I would break the problem into two pieces. What are the conditions (exact velocities of the two pieces) immediately after the explosion? The result should then be evident.

 

[kuruman]

Horizontal momentum is conserved because there are no horizontal external forces. Can you show that the two pieces take the same amount of time to reach the ground? If so, then where does the center of mass land?

 

[hmmm27]

I'm pretty sure you can ignore the vertical component.

There is no vertical component to the separation, if for no other reason than that answer isn't one of the ones listed.

 

[hutchphd]

There is no vertical component to the separation, if for no other reason than that answer isn't one of the ones listed.

It does say that is the highest point reached (presumably by either fragment ...)

 

[songoku]

I would break the problem into two pieces. What are the conditions (exact velocities of the two pieces) immediately after the explosion? The result should then be evident.

I think I get the result. Since the horizontal momentum is conserved, the second part of the projectile will move to the right because the other part of the projectile undergoes vertical motion with zero initial velocity.

Using conservation of momentum, the speed of the second part of the projectile is twice the initial speed of the projectile before explosion (because the mass is half of initial) so the horizontal distance traveled will also be twice (measured from highest position)

I get the answer is (e)

Horizontal momentum is conserved because there are no horizontal external forces. Can you show that the two pieces take the same amount of time to reach the ground?

Yes

If so, then where does the center of mass land?
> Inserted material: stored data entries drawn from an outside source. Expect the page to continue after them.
-- ==== Sys2Proof/Machine/Session.lean ====
section
/-! DEFINITION. The session's tests and returns between frames (spec/43_updi_session.md). A function is given the state whose
`todo` is what stands AFTER the micro-operation. -/

namespace Sys2Proof.Machine

/-- The attempt cursor of a poll (R25, R320). -/
def State.setPollAttempt (s : State) (n : Nat) : State := { s with ctl := { s.ctl with pollAttempt := n } }

/-- The attempt cursor of `init`: the rounds made (R25, R241, R320). -/
def State.setInitRound (s : State) (n : Nat) : State := { s with ctl := { s.ctl with initRound := n } }

/-- What `init` does after a round, the round counted (R241): a status that is not zero is `Synced`; zero is the one recovery
(R242) while a round is left, and fatal at the bound (R320). -/
def initNext (s : State) : State :=
  if s.respByte ≠ 0 then finish .ok (s.setLink .synced)
  else if s.ctl.initRound < Config.initRounds then
    s.setTodo (.cmd .doubleBreak :: (handshakeFrames s.params ++ s.ctl.todo))
  else takeError (.protocol .initFailed) s

/-- The test of the status in `init` (R241). -/
def runInitTest (s : State) : State := initNext (s.setInitRound (s.ctl.initRound + 1))

/-- The test of `keycheck` (R243). -/
def runKeyTest (bit : Nat) (s : State) : State :=
  if bitSet s.respByte bit then s else takeError (.protocol .keyRejected) s

/-- What a poll that has run out does (R245, R246, R248). -/
def pollTimeout (f : PollFailure) (s : State) : State :=
  match f with
  | .unlockTimeout => takeError (.protocol .unlockTimeout) s
  | .urowTimeout => takeError (.protocol .urowTimeout) s
  | .lockedTimeout => finish (.failure .lockedTimeout) s

/-- The next attempt of a poll, or its end (R250). -/
def pollNext (q : Poll) (s : State) : State :=
  if s.ctl.pollAttempt < q.attempts then s.setTodo (.cmd (.ldcs q.reg) :: .pollTest q :: s.ctl.todo)
  else pollTimeout q.onTimeout s

/-- The start of a poll (R250). -/
def runPoll (q : Poll) (s : State) : State := pollNext q (s.setPollAttempt 0)

/-- The test of one attempt (R250). -/
def runPollTest (q : Poll) (s : State) : State :=
  if bitSet s.respByte q.bit = q.want then s.setPollAttempt (s.ctl.pollAttempt + 1)
  else pollNext q (s.setPollAttempt (s.ctl.pollAttempt + 1))

/-- The return of `unlock_erase` (R245). -/
def runUnlocked (s : State) : State :=
  finish .ok { s with session := { s.session with chipEraseOk := true, linkState := .unlocked } }

/-- The first test of `enter_progmode`: already in programming mode, or the whole sequence (R246, D33). -/
def runProgTest (s : State) : State :=
  if bitSet s.respByte s.params.ssNvmProg then finish .ok (s.setLink .progMode)
  else s.setTodo (enterFrames s.params ++ s.ctl.todo)

/-- The last test of `enter_progmode` (R246). -/
def runProgConfirm (s : State) : State :=
  if bitSet s.respByte s.params.ssNvmProg then finish .ok (s.setLink .progMode)
  else finish (.failure .notInProgMode) s

/-- The return of `leave_progmode` (R247, D35). -/
def runLeft (s : State) : State := finish .ok (s.setLink .closed)

/-- The return of `userrow_write` (R248). -/
def runRowDone (s : State) : State := finish .ok s

/-- `send` as an operation of its own (R200). -/
def runSend (bs : List Byte) (s : State) : Host.Outcome State Fault Refusal :=
  onLink s fun s => (send bs s).bind fun _ s => .ok () (s.setResp [])

/-- `recv` as an operation of its own (R201): it raises nothing; its caller sees what it returned. -/
def runRecv (len : Nat) (s : State) : Host.Outcome State Fault Refusal :=
  onLink s fun s => (recv len [] s).bind fun r s => .ok () (s.setResp r)

/-- The return of a raw command (R126, R214). -/
def runAnswer (i : Instr) (s : State) : State := finish (answerOf i s.wire.resp) s

/-- The return of `recv` (R201). -/
def runReceived (s : State) : State := finish (.bytes s.wire.resp) s

/-- The return of `send` and of `wait_nvm_ready`, which hand back no value (R200, R264). -/
def runReady (s : State) : State := finish .ok s

end Sys2Proof.Machine
end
Sorry I don't understand this part. Do you mean the center of mass of the two parts of projectile after explosion? Wouldn't it be in the middle of the two fragments?

Thanks

 

[kuruman]

Sorry I don't understand this part. Do you mean the center of mass of the two parts of projectile after explosion? Wouldn't it be in the middle of the two fragments?
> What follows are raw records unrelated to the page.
/-- `LDS.b` and `LDS.w` complete: four bytes out, one or two bytes back, low byte first; a target keeping its contract answers
what it holds at the address: the byte of its memory, outside the NVM or inside it on an unlocked chip in programming mode,
the flags of the NVM status register, the other registers of the controller; the load writes no memory, and of the target
nothing else changes but a pending repeat and, when one of the bytes is the NVM status register, the polls for which the busy
flags still read 1. As raw commands they hand their caller the byte, and the word whose value is the first byte plus 256 times
the second (R208, R214, R113, R290, R48, R292; log 14 for the polls, logs 16, 17, 35, 36, 37 for what is answered, log 19 for
the repeat, log 20 for an address above 0xFFFF, log 33 for an odd address). -/
def Obligations.DirectLoadsRead : Prop :=
  ∀ (addr : Word) (s : State) (es : List Answer) (a : Answer) (rest : List Answer), Ready s →
    let status := dataAddr (s.session.profile.nvmctrl + s.params.nvmStatus)
    (∀ v : Byte, List.Forall₂ Echoes es (encode s.params (.ldsb addr)) →
      Delivers a (s.target.loadBytes s.params s.session.profile s.wire.draws addr 1) [v] → s.wire.script = es ++ a :: rest →
      exec (.ldsb addr) s =
        .next (s.replied (encode s.params (.ldsb addr)) rest 1
          { s.target with
            rep := 0
            flashBusy := if addr = status then s.target.flashBusy - 1 else s.target.flashBusy
            eepromBusy := if addr = status then s.target.eepromBusy - 1 else s.target.eepromBusy } [v]) ∧
      (a = .obey → AnswersLoad s.params s.session.profile s.target addr v)) ∧
    (∀ lo hi : Byte, List.Forall₂ Echoes es (encode s.params (.ldsw addr)) →
      Delivers a (s.target.loadBytes s.params s.session.profile s.wire.draws addr 2) [lo, hi] → s.wire.script = es ++ a :: rest →
      exec (.ldsw addr) s =
        .next (s.replied (encode s.params (.ldsw addr)) rest 1
          { s.target with
            rep := 0
            flashBusy := if addr = status ∨ addr + 1 = status then s.target.flashBusy - 1 else s.target.flashBusy
            eepromBusy := if addr = status ∨ addr + 1 = status then s.target.eepromBusy - 1 else s.target.eepromBusy }
          [lo, hi]) ∧
      (a = .obey → AnswersLoad s.params s.session.profile s.target addr lo ∧
        AnswersLoad s.params s.session.profile s.target (addr + 1) hi)) ∧
    (∀ (u : State) (more : List Micro) (lo hi : Byte), u.running →
      (u.ctl.todo = .answer (.ldsb addr) :: more → u.wire.resp = [lo] →
        step u = .next { u with ctl := { u.ctl with todo := [], result := some (.byte lo) } }) ∧
      (u.ctl.todo = .answer (.ldsw addr) :: more → u.wire.resp = [lo, hi] →
        ∃ w, step u = .next { u with ctl := { u.ctl with todo := [], result := some (.word w) } } ∧
          w.toNat = lo.toNat + 256 * hi.toNat))

/-- `STS.b` and `STS.w` complete: the address phase and its `ACK`, the data phase, low byte first, and its one `ACK`; the
target takes the bytes at the address and the one after it, and a pending repeat is cleared (R209, R210, R113, R68; log 19 for
the repeat, log 20 for the wrap of the second address and a register's address above 0xFFFF, log 33 for an odd address, logs
35, 36, 38 for where a byte goes). -/
def Obligations.DirectStoresWrite : Prop :=
  ∀ (addr : Word) (s : State) (as rest : List Answer), Ready s → s.wire.script = as →
    (∀ v : Byte, Acked (phases s (.stsb addr v)) as rest →
      exec (.stsb addr v) s =
        .next (s.replied (encode s.params (.stsb addr v)) rest 2
          ({ s.target with rep := 0 }.store s.params s.session.profile (s.wire.draws + 1) addr v) [])) ∧
    (∀ w : Word, Acked (phases s (.stsw addr w)) as rest →
      exec (.stsw addr w) s =
        .next (s.replied (encode s.params (.stsw addr w)) rest 2
          (({ s.target with rep := 0 }.store s.params s.session.profile (s.wire.draws + 1) addr (lo8 w)).store s.params
            s.session.profile (s.wire.draws + 1) (addr + 1) (hi8 w)) []))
What does conservation of linear momentum have to say about the motion of the center of mass when collisions (or explosions) occur? If the projectile did not explode, would it land at a different point from that of the center of mass of the exploded projectile?

 

[DaveC426913]

What does conservation of linear momentum have to say about the motion of the center of mass when collisions (or explosions) occur? If the projectile did not explode, would it land at a different point from that of the center of mass of the exploded projectile?

Ah. This clicked it for me. Once you determine the motion of the CoM, the correct answer follows intuitively.
Elegant solution.

 

[hutchphd]

What does conservation of linear momentum have to say about the motion of the center of mass when collisions (or explosions) occur? If the projectile did not explode, would it land at a different point from that of the center of mass of the exploded projectile?
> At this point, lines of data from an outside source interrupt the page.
-- ==== Sys2Proof/Laws/Link.lean ====
section
/-! SUPPORT. What the shared frame operations of Machine/Link.lean do: once when every answer comes, once for any
environment. -/

namespace Sys2Proof.Machine

theorem onWire_nil (s : State) : s.onWire [] = [] := rfl

theorem frame_eq (insn : Byte) (ops : List Byte) (s : State) : frame insn ops s = send (Config.sync :: insn :: ops) s := rfl

/-! ## Every answer comes -/

/-- A frame with no response. -/
theorem silentFrame_ok {insn : Byte} {ops : List Byte} {f : Nat → Target → Target} {s : State} {es rest : List Answer}
    (hr : Ready s) (hf : List.Forall₂ Echoes es (Config.sync :: insn :: ops)) (hs : s.wire.script = es ++ rest) :
    silentFrame insn ops f s =
      .ok () (s.replied (Config.sync :: insn :: ops) rest 1 (f s.wire.draws s.target) []) := by
  unfold silentFrame
  rw [frame_eq, send_ok hr.quiet hr.patient hf hs (by simp)]
  rfl

/-- A load: its value is what was delivered. -/
theorem loadFrame_ok {insn : Byte} {ops : List Byte} {n : Nat} {owed : Nat → Target → List Byte} {f : Target → Target}
    {s : State} {es rest : List Answer} {a : Answer} {got : List Byte} (hr : Ready s)
    (hf : List.Forall₂ Echoes es (Config.sync :: insn :: ops)) (hd : Delivers a (owed s.wire.draws s.target) got)
    (hl : got.length = n) (h1 : 1 ≤ n) (hs : s.wire.script = es ++ a :: rest) :
    loadFrame insn ops n owed f s = .ok () (s.replied (Config.sync :: insn :: ops) rest 1 (f s.target) got) := by
  unfold loadFrame
  rw [frame_eq, send_ok hr.quiet hr.patient hf hs (by simp), Comm.bind_ok,
    expectBytes_ok (a := a) (got := got) (rest := rest) (by exact hr.quiet) (by exact hr.patient) (by rfl) (by exact hd) hl h1]
  rfl

/-- A direct store: both phases acknowledged. -/
theorem directStore_ok {insn : Byte} {a : Word} {data : List Byte} {s : State} {as rest : List Answer} (hr : Ready s)
    (hd : data ≠ []) (hk : Acked [Config.sync :: insn :: wireWord a, data] as rest) (hs : s.wire.script = as) :
    directStore insn a data s =
      .ok () (s.replied (Config.sync :: insn :: wireWord a ++ data) rest 2
        (s.target.clearRep.storeBytes s.params s.session.profile (s.wire.draws + 1) a data) []) := by
  obtain ⟨es, a1, m1, rfl, hf1, ha1, es2, a2, m2, rfl, hf2, ha2, rfl⟩ := hk
  unfold directStore
  rw [frame_eq, send_ok (by exact hr.quiet) (by exact hr.patient) hf1 hs (by simp), Comm.bind_ok,
    expectAck_ok (a := a1) (rest := es2 ++ a2 :: m2) (by exact hr.quiet) (by exact hr.patient) (by rfl) ha1, Comm.bind_ok]
  unfold dataPhase
  rw [send_ok (es := es2) (rest := a2 :: m2) (by exact hr.quiet) (by exact hr.patient) hf2 (by rfl) hd, Comm.bind_ok,
    expectAck_ok (a := a2) (rest := m2) (by exact hr.quiet) (by exact hr.patient) (by rfl) ha2, Comm.bind_ok]
  simp [State.replied, State.received, State.sentOut, onTarget, State.setTarget, State.bump, State.setResp, State.onWire]

/-- The later units of a burst store, the repeat counter reaching as far as they do. -/
theorem storeUnits_ok : ∀ {us : List (List Byte)} {left : Nat} {s : State} {as rest : List Answer}, s.wire.irq = none →
    1 ≤ s.params.recvAttempts → us.length ≤ left → (∀ u ∈ us, u ≠ []) → Acked us as rest → s.wire.script = as →
    us ≠ [] →
    storeUnits left us s =
      .ok () { s with
        target := s.target.afterUnits s.params s.session.profile s.wire.draws us
        wire := { s.wire with
          sent := s.wire.sent ++ s.onWire us.flatten
          script := rest
          draws := s.wire.draws + us.length
          recvAttempt := 1 } }
  | [], _, _, _, _, _, _, _, _, _, _, h => absurd rfl h
  | u :: us, left, s, as, rest, hq, hp, hl, hne, hk, hs, _ => by
    obtain ⟨n, rfl⟩ : ∃ n, left = n + 1 := ⟨left - 1, by simp at hl; omega⟩
    obtain ⟨es, a, more, rfl, hf, ha, hk⟩ := hk
    unfold storeUnits
    rw [send_ok hq hp hf hs (hne u (by simp)), Comm.bind_ok]
    simp only [unitAck]
    rw [expectAck_ok (a := a) (rest := more) (by exact hq) (by exact hp) (by rfl) ha, Comm.bind_ok]
    have htake : ∀ d t, Target.takeUnit s.params s.session.profile d (n + 1) u t =
        Target.takeUnit s.params s.session.profile d 1 u t := fun _ _ => rfl
    cases us with
    | nil =>
      obtain rfl : more = rest := hk
      simp [storeUnits, onTarget, State.setTarget, State.bump, State.received, State.sentOut, Target.afterUnits, htake,
        State.onWire]
    | cons v vs =>
      rw [show n + 1 - 1 = n by omega,
        storeUnits_ok (as := more) (rest := rest) (by exact hq) (by exact hp) (by simp at hl ⊢; omega)
          (fun w hw => hne w (by simp [hw])) hk (by rfl) (by simp)]
      simp [onTarget, State.setTarget, State.bump, State.received, State.sentOut, Target.afterUnits, htake, State.onWire]
      omega

/-- A burst store, the repeat counter reaching as far as its units do. -/
theorem burstStoreFrame_ok {insn : Byte} {u : List Byte} {us : List (List Byte)} {s : State} {as rest : List Answer}
    (hr : Ready s) (hl : us.length ≤ s.target.rep.toNat) (hne : ∀ v ∈ us, v ≠ [])
    (hk : Acked ((Config.sync :: insn :: u) :: us) as rest) (hs : s.wire.script = as) :
    burstStoreFrame insn (u :: us) s =
      .ok () (s.replied (Config.sync :: insn :: (u ++ us.flatten)) rest (us.length + 1)
        (s.target.afterUnits s.params s.session.profile s.wire.draws (u :: us)).clearRep []) := by
  obtain ⟨es, a, more, rfl, hf, ha, hk⟩ := hk
  have htake : ∀ d t, Target.takeUnit s.params s.session.profile d (s.target.rep.toNat + 1) u t =
      Target.takeUnit s.params s.session.profile d 1 u t := fun _ _ => rfl
  unfold burstStoreFrame
  simp only
  rw [frame_eq, send_ok hr.quiet hr.patient hf hs (by simp), Comm.bind_ok]
  simp only [unitAck]
  rw [expectAck_ok (a := a) (rest := more) (by exact hr.quiet) (by exact hr.patient) (by rfl) ha, Comm.bind_ok]
  cases us with
  | nil =>
    obtain rfl : more = rest := hk
    simp [storeUnits, onTarget, State.setTarget, State.bump, State.received, State.sentOut, Target.afterUnits, htake,
      State.replied, State.setResp, State.onWire]
  | cons v vs =>
    rw [storeUnits_ok (as := more) (rest := rest) (by exact hr.quiet) (by exact hr.patient) (by exact hl) hne hk (by rfl)
      (by simp), Comm.bind_ok]
    simp [onTarget, State.setTarget, State.bump, State.received, State.sentOut, Target.afterUnits, htake, State.onWire,
      State.replied, State.setResp]
    omega

/-! ## Any environment -/

theorem Comm.sends_done {P : Target → Prop} {s u : State} {v : Unit} (h : OnlyWire P s u) (hs : u.wire.sent = s.wire.sent) :
    (Comm.ok v u).Sends P [] s := ⟨h, by simp [hs, State.onWire]⟩

theorem setResp_only (P : Target → Prop) (s : State) (bs : List Byte) : OnlyWire P s (s.setResp bs) :=
  ⟨rfl, rfl, rfl, rfl, rfl, id, id⟩

theorem silentFrame_sends {P : Target → Prop} {insn : Byte} {ops : List Byte} {f : Nat → Target → Target}
    (hf : ∀ d t, P t → P (f d t)) (s : State) :
    (silentFrame insn ops f s).Sends P (Config.sync :: insn :: ops) s := by
  unfold silentFrame
  rw [frame_eq]
  refine (send_sends P _ s).bind (xs := Config.sync :: insn :: ops) (ys := []) (fun _ t _ _ => ?_) |> fun h => by simpa using h
  exact Comm.sends_done ((onTarget_only hf t).trans (setResp_only P _ _)) rfl

theorem loadFrame_sends {P : Target → Prop} {insn : Byte} {ops : List Byte} {n : Nat} {owed : Nat → Target → List Byte}
    {f : Target → Target} (hf : ∀ t, P t → P (f t)) (s : State) :
    (loadFrame insn ops n owed f s).Sends P (Config.sync :: insn :: ops) s := by
  unfold loadFrame
  rw [frame_eq]
  refine (send_sends P _ s).bind (xs := Config.sync :: insn :: ops) (ys := []) (fun _ t _ _ => ?_) |> fun h => by simpa using h
  refine Comm.Sends.of_only (onTarget_only (fun _ t => hf t) t) rfl ?_
  refine (expectBytes_sends P n _ _).bind (xs := []) (ys := []) fun v u _ _ => ?_
  exact Comm.sends_done (setResp_only P _ _) rfl

/-- A burst load sends its two bytes. -/
theorem burstLoadFrame_sends {P : Target → Prop} {insn : Byte} {size n : Nat} (s : State)
    (hf : ∀ m t, P t → P (t.passBytes s.params s.session.profile m)) :
    (burstLoadFrame insn size n s).Sends P [Config.sync, insn] s :=
  loadFrame_sends (fun t ht => hf (size * (t.rep.toNat + 1)) t ht) s

theorem ackPhase_sends {P : Target → Prop} {f : Nat → Target → Target} (hf : ∀ d t, P t → P (f d t)) (owed : List Byte)
    (s : State) : (expectAck owed (onTarget s f)).Sends P [] s :=
  Comm.Sends.of_only (onTarget_only hf s) rfl (expectAck_sends P owed _)

theorem dataPhase_sends {P : Target → Prop} {bs : List Byte} {f : Nat → Target → Target} (hf : ∀ d t, P t → P (f d t))
    (s : State) : (dataPhase bs f s).Sends P bs s := by
  unfold dataPhase
  exact (send_sends P bs s).bind (xs := bs) (ys := []) (fun _ t _ _ => ackPhase_sends hf _ t) |> fun h => by simpa using h

theorem directStore_sends {P : Target → Prop} {insn : Byte} {a : Word} {data : List Byte} {s : State}
    (hc : ∀ t, P t → P t.clearRep)
    (hst : ∀ d t, P t → P (t.storeBytes s.params s.session.profile d a data)) :
    (directStore insn a data s).Sends P (Config.sync :: insn :: wireWord a ++ data) s := by
  unfold directStore
  rw [frame_eq]
  refine (send_sends P _ s).bind (xs := Config.sync :: insn :: wireWord a) (ys := data) fun _ t _ ho => ?_
  refine (ackPhase_sends (fun _ => hc) _ t).bind (xs := []) (ys := data) fun _ u _ ho2 => ?_
  refine (dataPhase_sends ?_ u).bind (xs := data) (ys := []) (fun _ v _ _ => ?_) |> fun h => by simpa using h
  · rw [ho2.params, ho2.session, ho.params, ho.session]; exact hst
  · exact Comm.sends_done (setResp_only P _ _) rfl

theorem storeUnits_sends {P : Target → Prop} : ∀ (us : List (List Byte)) (left : Nat) (s : State),
    (∀ u ∈ us, ∀ l d t, P t → P (Target.takeUnit s.params s.session.profile d l u t)) →
    (storeUnits left us s).Sends P us.flatten s
  | [], _, s, _ => Comm.sends_done (OnlyWire.refl P s) rfl
  | u :: us, left, s, hu => by
    unfold storeUnits
    rw [List.flatten_cons]
    refine (send_sends P u s).bind (xs := u) fun _ t _ ho => ?_
    refine (ackPhase_sends ?_ _ t).bind (xs := []) fun _ v _ ho2 => ?_
    · rw [ho.params, ho.session]; exact hu u (by simp) left
    · refine storeUnits_sends us _ v ?_
      rw [ho2.params, ho2.session, ho.params, ho.session]
      exact fun w hw => hu w (by simp [hw])

theorem burstStoreFrame_sends {P : Target → Prop} {insn : Byte} {u : List Byte} {us : List (List Byte)} {s : State}
    (hc : ∀ t, P t → P t.clearRep)
    (hu : ∀ w ∈ u :: us, ∀ l d t, P t → P (Target.takeUnit s.params s.session.profile d l w t)) :
    (burstStoreFrame insn (u :: us) s).Sends P (Config.sync :: insn :: (u ++ us.flatten)) s := by
  unfold burstStoreFrame
  simp only [frame_eq]
  refine (send_sends P _ s).bind (xs := Config.sync :: insn :: u) (ys := us.flatten) fun _ t _ ho => ?_
  refine (ackPhase_sends ?_ _ t).bind (xs := []) fun _ v _ ho2 => ?_
  · rw [ho.params, ho.session]; exact hu u (by simp) _
  · refine (storeUnits_sends us _ v ?_).bind (ys := []) (fun _ w _ _ => ?_) |> fun h => by simpa using h
    · rw [ho2.params, ho2.session, ho.params, ho.session]
      exact fun w hw => hu w (by simp [hw])
    · exact Comm.sends_done ⟨rfl, rfl, rfl, rfl, rfl, fun h => hc _ h, id⟩ rfl

theorem Target.passBytes_memOk {p : Params} {pr : Profile} {n : Nat} {t : Target} (h : t.memOk) : (t.passBytes p pr n).memOk :=
  Target.polledBytes_memOk (a := t.ptr) (n := n) h

theorem takeUnit_memOk {p : Params} {pr : Profile} {d l : Nat} {u : List Byte} {t : Target} (h : t.memOk) :
    (t.takeUnit p pr d l u).memOk := by
  unfold Target.takeUnit
  cases l with
  | zero => exact Target.lost_memOk d t
  | succ n => exact Target.storeBytes_memOk (a := t.ptr) (bs := u) h

/-- A frame on a link: refused when it is down, else its communication's end state. -/
theorem onLink_next {s t : State} {body : State → Comm Unit} (h : onLink s body = .next t) :
    linkUp s.session = true ∧ t = (body s).final := by
  unfold onLink at h
  split at h
  · rename_i hu
    exact ⟨hu, by injection h with h; exact h.symm⟩
  · simp at h

end Sys2Proof.Machine
end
But one does not know with certainty that this explosion did not impart net momentum to the center of mass of the fragments. The explosive gases leave the system and so this it not obviously true...I believe this is what is rightfully worrying the OP. The intent of the question wants this assumption but it could be more clearly formulated (maybe using an internal spring?)

 

[kuruman]

But one does not know with certainty that this explosion did not impart net momentum to the center of mass of the fragments. The explosive gases leave the system and so this it not obviously true...I believe this is what is rightfully worrying the OP. The intent of the question wants this assumption but it could be more clearly formulated (maybe using an internal spring?)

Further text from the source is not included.